WORK TASK
Gather the lines below that include the string "pack", copying each in full.

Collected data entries
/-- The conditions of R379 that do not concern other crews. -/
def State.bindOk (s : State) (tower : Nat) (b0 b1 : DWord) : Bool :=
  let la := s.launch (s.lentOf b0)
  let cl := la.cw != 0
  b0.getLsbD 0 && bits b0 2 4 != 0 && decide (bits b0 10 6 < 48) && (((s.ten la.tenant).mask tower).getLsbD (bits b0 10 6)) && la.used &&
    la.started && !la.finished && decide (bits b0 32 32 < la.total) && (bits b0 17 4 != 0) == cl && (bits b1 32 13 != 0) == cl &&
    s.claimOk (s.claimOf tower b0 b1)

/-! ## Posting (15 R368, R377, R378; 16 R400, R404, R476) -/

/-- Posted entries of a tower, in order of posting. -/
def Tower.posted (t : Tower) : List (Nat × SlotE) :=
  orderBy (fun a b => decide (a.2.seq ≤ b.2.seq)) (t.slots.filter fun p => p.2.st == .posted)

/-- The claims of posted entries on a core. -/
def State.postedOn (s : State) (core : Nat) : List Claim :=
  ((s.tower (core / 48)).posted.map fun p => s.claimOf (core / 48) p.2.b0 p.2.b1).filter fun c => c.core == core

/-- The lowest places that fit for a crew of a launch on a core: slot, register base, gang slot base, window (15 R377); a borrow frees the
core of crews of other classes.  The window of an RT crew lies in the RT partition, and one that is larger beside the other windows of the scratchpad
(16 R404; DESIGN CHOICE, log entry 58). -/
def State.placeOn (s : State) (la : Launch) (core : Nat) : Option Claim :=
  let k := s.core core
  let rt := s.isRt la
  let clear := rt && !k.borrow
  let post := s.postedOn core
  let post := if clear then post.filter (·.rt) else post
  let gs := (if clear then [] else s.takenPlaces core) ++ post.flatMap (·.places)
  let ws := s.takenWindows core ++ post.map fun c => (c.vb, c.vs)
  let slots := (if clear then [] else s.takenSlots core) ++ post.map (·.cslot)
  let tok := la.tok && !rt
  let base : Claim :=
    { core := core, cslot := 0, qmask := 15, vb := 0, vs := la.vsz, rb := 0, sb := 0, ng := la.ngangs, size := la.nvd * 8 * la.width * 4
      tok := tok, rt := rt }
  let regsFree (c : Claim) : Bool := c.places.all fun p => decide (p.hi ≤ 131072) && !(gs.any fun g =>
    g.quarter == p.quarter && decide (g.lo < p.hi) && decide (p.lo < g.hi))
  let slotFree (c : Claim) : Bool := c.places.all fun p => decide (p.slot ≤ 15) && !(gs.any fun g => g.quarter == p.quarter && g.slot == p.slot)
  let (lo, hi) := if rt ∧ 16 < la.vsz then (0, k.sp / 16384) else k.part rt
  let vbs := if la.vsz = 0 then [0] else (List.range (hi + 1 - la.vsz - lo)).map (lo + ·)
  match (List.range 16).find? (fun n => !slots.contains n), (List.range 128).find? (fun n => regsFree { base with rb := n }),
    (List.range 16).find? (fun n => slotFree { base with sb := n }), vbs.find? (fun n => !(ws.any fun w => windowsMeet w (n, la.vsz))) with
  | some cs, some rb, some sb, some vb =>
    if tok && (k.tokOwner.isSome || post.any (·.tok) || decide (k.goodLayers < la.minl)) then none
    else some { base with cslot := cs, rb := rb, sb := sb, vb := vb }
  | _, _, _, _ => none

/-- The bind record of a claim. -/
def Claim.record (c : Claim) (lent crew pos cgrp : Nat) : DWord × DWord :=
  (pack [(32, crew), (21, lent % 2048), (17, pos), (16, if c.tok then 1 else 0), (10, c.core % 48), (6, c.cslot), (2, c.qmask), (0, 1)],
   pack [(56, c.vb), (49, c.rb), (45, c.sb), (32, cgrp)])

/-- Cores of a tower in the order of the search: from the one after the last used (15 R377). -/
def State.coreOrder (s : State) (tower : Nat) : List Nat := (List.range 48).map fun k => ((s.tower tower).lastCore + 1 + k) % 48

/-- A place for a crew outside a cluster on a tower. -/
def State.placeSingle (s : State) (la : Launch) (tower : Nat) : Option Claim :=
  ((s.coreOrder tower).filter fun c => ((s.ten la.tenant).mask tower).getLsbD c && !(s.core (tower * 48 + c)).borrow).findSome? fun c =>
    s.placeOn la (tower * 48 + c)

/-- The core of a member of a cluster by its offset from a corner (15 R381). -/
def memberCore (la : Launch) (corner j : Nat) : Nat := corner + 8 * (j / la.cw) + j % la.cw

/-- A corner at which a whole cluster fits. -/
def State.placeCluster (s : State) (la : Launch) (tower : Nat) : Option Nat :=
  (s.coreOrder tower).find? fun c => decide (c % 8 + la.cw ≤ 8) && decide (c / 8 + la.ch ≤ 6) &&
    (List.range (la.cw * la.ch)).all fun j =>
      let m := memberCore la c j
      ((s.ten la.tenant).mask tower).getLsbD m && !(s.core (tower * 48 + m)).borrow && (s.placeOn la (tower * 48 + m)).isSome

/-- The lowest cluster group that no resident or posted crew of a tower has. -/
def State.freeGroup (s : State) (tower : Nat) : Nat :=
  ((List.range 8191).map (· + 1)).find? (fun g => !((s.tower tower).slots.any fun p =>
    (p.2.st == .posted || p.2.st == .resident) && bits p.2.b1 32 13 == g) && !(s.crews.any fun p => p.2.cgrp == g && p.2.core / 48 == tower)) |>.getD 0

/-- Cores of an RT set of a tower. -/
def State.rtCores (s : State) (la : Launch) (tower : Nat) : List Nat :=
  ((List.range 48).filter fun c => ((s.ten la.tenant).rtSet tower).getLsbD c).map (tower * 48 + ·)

EXERCISE RESPONSE
  (pack [(32, crew), (21, lent % 2048), (17, pos), (16, if c.tok then 1 else 0), (10, c.core % 48), (6, c.cslot), (2, c.qmask), (0, 1)],
   pack [(56, c.vb), (49, c.rb), (45, c.sb), (32, cgrp)])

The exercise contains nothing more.